4. Tell me what you want me to do – I’m stupid. Fellas I almost feel bad about this one but man you can’t argue. We are stupid. We don’t feel the same way you (women) do about things like talking, hugging, talking, well just talking. You might really be interested in the latest method of building a stronger relationship, but in all honesty at the end of the day if I don’t get butt, hell I can’t hear anything. I go right into ‘Charlie Brown’s teacher is talking mode.’ (Women you can tell when this happens because we resort to words like, “Yeah, that’s real. I agree one hundred percent.”)
5. Make me talk with you – Don’t let me shut down. If you see something is on my mind, don’t automatically assume it is you or the job. Take me to dinner, not a fancy restaurant, just some pizza and video games and get me to chill out a bit. (We like to eat and one hell of a pizza can actually remedy a lot, no kidding.) Then ask me what’s up. After that give me some butt and I’m straight.

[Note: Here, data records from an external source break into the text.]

/-- Two states show the same STATUS exactly when TV, LIVE and BUFLEN agree. -/
theorem statusOut_eq_iff {s t : State} :
    statusOut s = statusOut t ↔ s.tv = t.tv ∧ s.live = t.live ∧ s.buflen = t.buflen := by
  constructor
  · intro h
    refine ⟨?tv, ?live, ?buflen⟩
    case tv => rw [← statusOut_bit_tv s, h, statusOut_bit_tv]
    case live => rw [← statusOut_bit_live s, h, statusOut_bit_live]
    case buflen => rw [← statusOut_low s, h, statusOut_low]
  · rintro ⟨htv, hlive, hbuflen⟩
    rw [statusOut, htv, hlive, hbuflen, ← statusOut]

theorem statusOut_startMessage_congr (s s' : State) :
    statusOut (startMessage s) = statusOut (startMessage s') :=
  statusOut_eq_iff.mpr ⟨rfl, rfl, rfl⟩

/-- STATUS after a beat on a live state is a function of STATUS and `len` (R103). -/
theorem statusOut_updateLive_congr {n : Nat} (hn : n ≤ 16) {s s' : State} (h : statusOut s = statusOut s') :
    statusOut (updateLive n s) = statusOut (updateLive n s') := by
  obtain ⟨htv, hlive, hbuflen⟩ := statusOut_eq_iff.mp h
  have hpending : (updateLive n s).buflen = (updateLive n s').buflen :=
    BitVec.eq_of_toNat_eq (by rw [updateLive_buflen_toNat hn, updateLive_buflen_toNat hn, hbuflen])
  exact statusOut_eq_iff.mpr ⟨htv, hlive, hpending⟩

theorem statusOut_exec_congr {i : Instr} (hi : i ≠ .final) {s s' t t' : State} (hl : s.live = true)
    (hl' : s'.live = true) (h : statusOut s = statusOut s') (ht : exec i s = .next t)
    (ht' : exec i s' = .next t') : statusOut t = statusOut t' := by
  rcases exec_cases ht with ⟨rfl, rfl⟩ | ⟨rfl, rfl⟩ | ⟨hupdate, -, rfl⟩ | ⟨-, hspent, -⟩ | ⟨hfinal, -⟩
  · rwa [exec_nop_next ht']
  · rw [exec_init, Host.Outcome.next.injEq] at ht'
    rw [← ht', statusOut_startMessage_congr]
  · rw [exec_update_of_live hupdate hl', Host.Outcome.next.injEq] at ht'
    rw [← ht', statusOut_updateLive_congr (beatLength_le i) h]
  · rw [hl] at hspent
    cases hspent
  · exact absurd hfinal hi

/-- Settles O25: BUFLEN after an UPDATE is (BUFLEN + len) mod 16 whatever the bytes are, the other commands but
FINAL keep or set what STATUS shows, and FINAL sets both flags. -/
theorem statusDependsOnLengthOnly : Obligations.StatusDependsOnLengthOnly := by
  intro i s s' hl hl' h
  obtain ⟨t, ht⟩ := exec_completes i s
  obtain ⟨t', ht'⟩ := exec_completes i s'
  have hstatus (hi : i ≠ .final) := statusOut_exec_congr hi hl hl' h ht ht'
  have hflags : t.live = t'.live ∧ t.tv = t'.tv := by
    by_cases hi : i = .final
    · subst hi
      rw [exec_final, Host.Outcome.next.injEq] at ht ht'
      subst ht ht'
      exact ⟨rfl, rfl⟩
    · obtain ⟨htv, hlive, -⟩ := statusOut_eq_iff.mp (hstatus hi)
      exact ⟨hlive, htv⟩
  exact ⟨t, t', ht, ht', hstatus, hflags⟩

end Sys2Proof.Machine
end

section
/-! PROOFS. ACC matters through its residue modulo P alone (R26, R84, R89). -/

namespace Sys2Proof.Machine

theorem freeze_eq_mod {y : Nat} (hy : y < 2 ^ 130) : freeze y = y % prime := by
  have hdouble : y < prime + prime := lt_of_lt_of_le hy (by decide)
  rw [freeze_eq_ite y hy]
  split
  case isTrue hge => rw [Nat.mod_eq_sub_mod hge, Nat.mod_eq_of_lt (by omega)]
  case isFalse hlt => rw [Nat.mod_eq_of_lt (by omega)]

theorem absorb_congr {a b : Nat} (h : a ≡ b [MOD prime]) (m r : Nat) : absorb a m r = absorb b m r :=
  (h.add_right m).mul_right r

theorem tagOf_congr {a b : Nat} (h : a ≡ b [MOD prime]) (ha : a < 2 ^ 130) (hb : b < 2 ^ 130) (s : Nat) :
    tagOf a s = tagOf b s := by
  have hred : finalRed a = finalRed b := by rw [finalRed, finalRed, freeze_eq_mod ha, freeze_eq_mod hb, h]
  rw [tagOf, hred, tagOf]

/-- Settles O39: ABSORB is a congruence, and FINALRED of a 130-bit value is its residue. -/
theorem onlyTheResidueMatters : Obligations.OnlyTheResidueMatters :=
  fun _ _ h => ⟨absorb_congr h, tagOf_congr h⟩

end Sys2Proof.Machine
end

section
/-! PROOFS. A host that keeps its contract (R22, R130, R131, R136): each of its pin values is taken by a step that
answers a next state, and LIVE follows the phase. -/

namespace Sys2Proof.Machine

theorem after_reset (ph : Phase) {p : Port} (hr : p.rst = true) : ph.after p = some .closed := by
  simp [Phase.after, hr]

theorem after_idle (ph : Phase) {p : Port} (hr : p.rst = false) (hv : p.cmdValid = false) :
    ph.after p = some ph := by
  simp [Phase.after, hr, hv]

theorem after_reserved (ph : Phase) {p : Port} {r : Reserved} (hr : p.rst = false) (hv : p.cmdValid = true)
    (hd : decode p.cw = .error r) : ph.after p = none := by
  simp [Phase.after, hr, hv, hd]

/-- A command that the contract allows moves the phase as it moves LIVE. -/
theorem after_command_live {ph ph' : Phase} {p : Port} {i : Instr} (hr : p.rst = false)
    (hv : p.cmdValid = true) (hd : decode p.cw = .ok i) (h : ph.after p = some ph') :
    ph'.live = liveAfter i ph.live := by
  simp only [Phase.after, hr, hv, hd, Bool.not_true, Bool.false_eq_true, if_false] at h
  cases ph with
  | closed =>
    cases i with
    | nop => cases h; rfl
    | init => cases h; rfl
    | update len => cases h
    | update16 => cases h
    | final => cases h
  | opened key =>
    cases i with
    | nop => cases h; rfl
    | init => cases h
    | update len => obtain ⟨-, ⟨⟩⟩ := Option.ite_none_right_eq_some.mp h; rfl
    | update16 => obtain ⟨-, ⟨⟩⟩ := Option.ite_none_right_eq_some.mp h; rfl
    | final => obtain ⟨-, ⟨⟩⟩ := Option.ite_none_right_eq_some.mp h; rfl

/-- What the block does with pin values that keep the contract. -/
theorem accept_of_after {s : State} {ph ph' : Phase} (hlive : s.live = ph.live)
    (h : ph.after s.port = some ph') :
    ∃ t, accept s = .next t ∧ t.live = ph'.live ∧ t.script = s.script := by
  rcases hr : s.port.rst with _ | _
  · rcases hv : s.port.cmdValid with _ | _
    · rw [after_idle ph hr hv, Option.some.injEq] at h
      exact ⟨s, accept_idle hr hv, by rw [hlive, h], rfl⟩
    · rcases hd : decode s.port.cw with r | i
      · rw [after_reserved ph hr hv hd] at h
        cases h
      · obtain ⟨t, ht⟩ := exec_completes i s
        obtain ⟨-, hscript⟩ := exec_sameInputs ht
        exact ⟨t, by rw [accept_command hr hv hd, ht],
          by rw [exec_live ht, after_command_live hr hv hd h, hlive], hscript⟩
  · rw [after_reset ph hr, Option.some.injEq] at h
    exact ⟨resetRegisters s, accept_reset hr, by rw [← h]; rfl, resetRegisters_script s⟩

theorem step_of_after {s : State} {p : Port} {rest : List Port} {ph ph' : Phase} (hs : s.script = p :: rest)
    (hlive : s.live = ph.live) (h : ph.after p = some ph') :
    ∃ t, step s = .next t ∧ t.live = ph'.live ∧ t.script = rest := by
  rw [step, nextPins_cons hs]
  exact accept_of_after (s := present p rest s) hlive h

theorem runScript_of_afterAll {ps : List Port} {s : State} {ph ph' : Phase} (hs : s.script = ps)
    (hlive : s.live = ph.live) (h : ph.afterAll ps = some ph') :
    ∃ t, runScript ps.length s = .next t ∧ t.live = ph'.live ∧ t.script = [] := by
  induction ps generalizing s ph with
  | nil =>
    cases h
    exact ⟨s, runScript_zero s, hlive, hs⟩
  | cons p ps ih =>
    rcases hp : ph.after p with _ | mid
    · simp [Phase.afterAll, hp] at h
    · simp only [Phase.afterAll, hp] at h
      obtain ⟨u, hu, hulive, huscript⟩ := step_of_after hs hlive hp
      rw [List.length_cons, runScript_succ hu]
      exact ih huscript hulive h

/-- Settles O48, by induction along the script. -/
theorem contractKeepingRunsComplete : Obligations.ContractKeepingRunsComplete :=
  fun _ _ _ hlive h => runScript_of_afterAll rfl hlive h

end Sys2Proof.Machine
end

section
/-! PROOFS. A port or register of bytes as one integer (R36). -/

namespace Sys2Proof.Machine

open Certificates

Relationships are not difficult. In all honesty, no jokes, when you approach a relationship with the mentality that it is going to be hard work, you have already generated bad feelings and created problems. Relationships are fun and sometimes challenging but on the whole, the process of learning someone takes a lifetime. If you get bored then problems occur and a relationship can be hard to maintain. But women, men are not going to initiate new things. If you can get a brother to read a book, see a movie, go walking, hiking, go to a museum (especially contemporary art museums, they always have naked art in those), try a new restaurant, read a newspaper, try something different then your relationship will remain interesting which is key in keeping the relationship smooth. This is not ‘hard’ work, this is ‘fun’ work. I guess I’m placing a lot on women to do to make the relationship ‘fun’. Well, this is an unfortunate fact that exists in relationships, men are perfectly content with going to the gym, watching the game and kicking it with the fellas. Everything else is not as important, so women things will fall on your head. It’s not fair but at least you are reading it now. I have one more thing to throw in here to make relationships work… women, keep it tight. I was asked once why Black cats, chase White women. My response was pretty basic and honestly it was a very generic answer, ‘white women are less confrontational and White women work out’. But then I thought about the fact that most of the Black dudes I saw with White women, had fat White women and that kind of killed my answer. Back to the topic, men are like water, we seek the path of least resistance. Now I write all of this with one caveat, men you will have to meet women half way and stop being so lazy (and if you did something to get the women you have to at least do what you did once a month).
The myth of relationships being hard is just that a myth. If we all stop entering into relationships with this cliché in our heads we lay the groundwork for relationships to be less stressful and less about work. Relationships built on the premise of ‘fun’ work will last longer and create more understanding couples.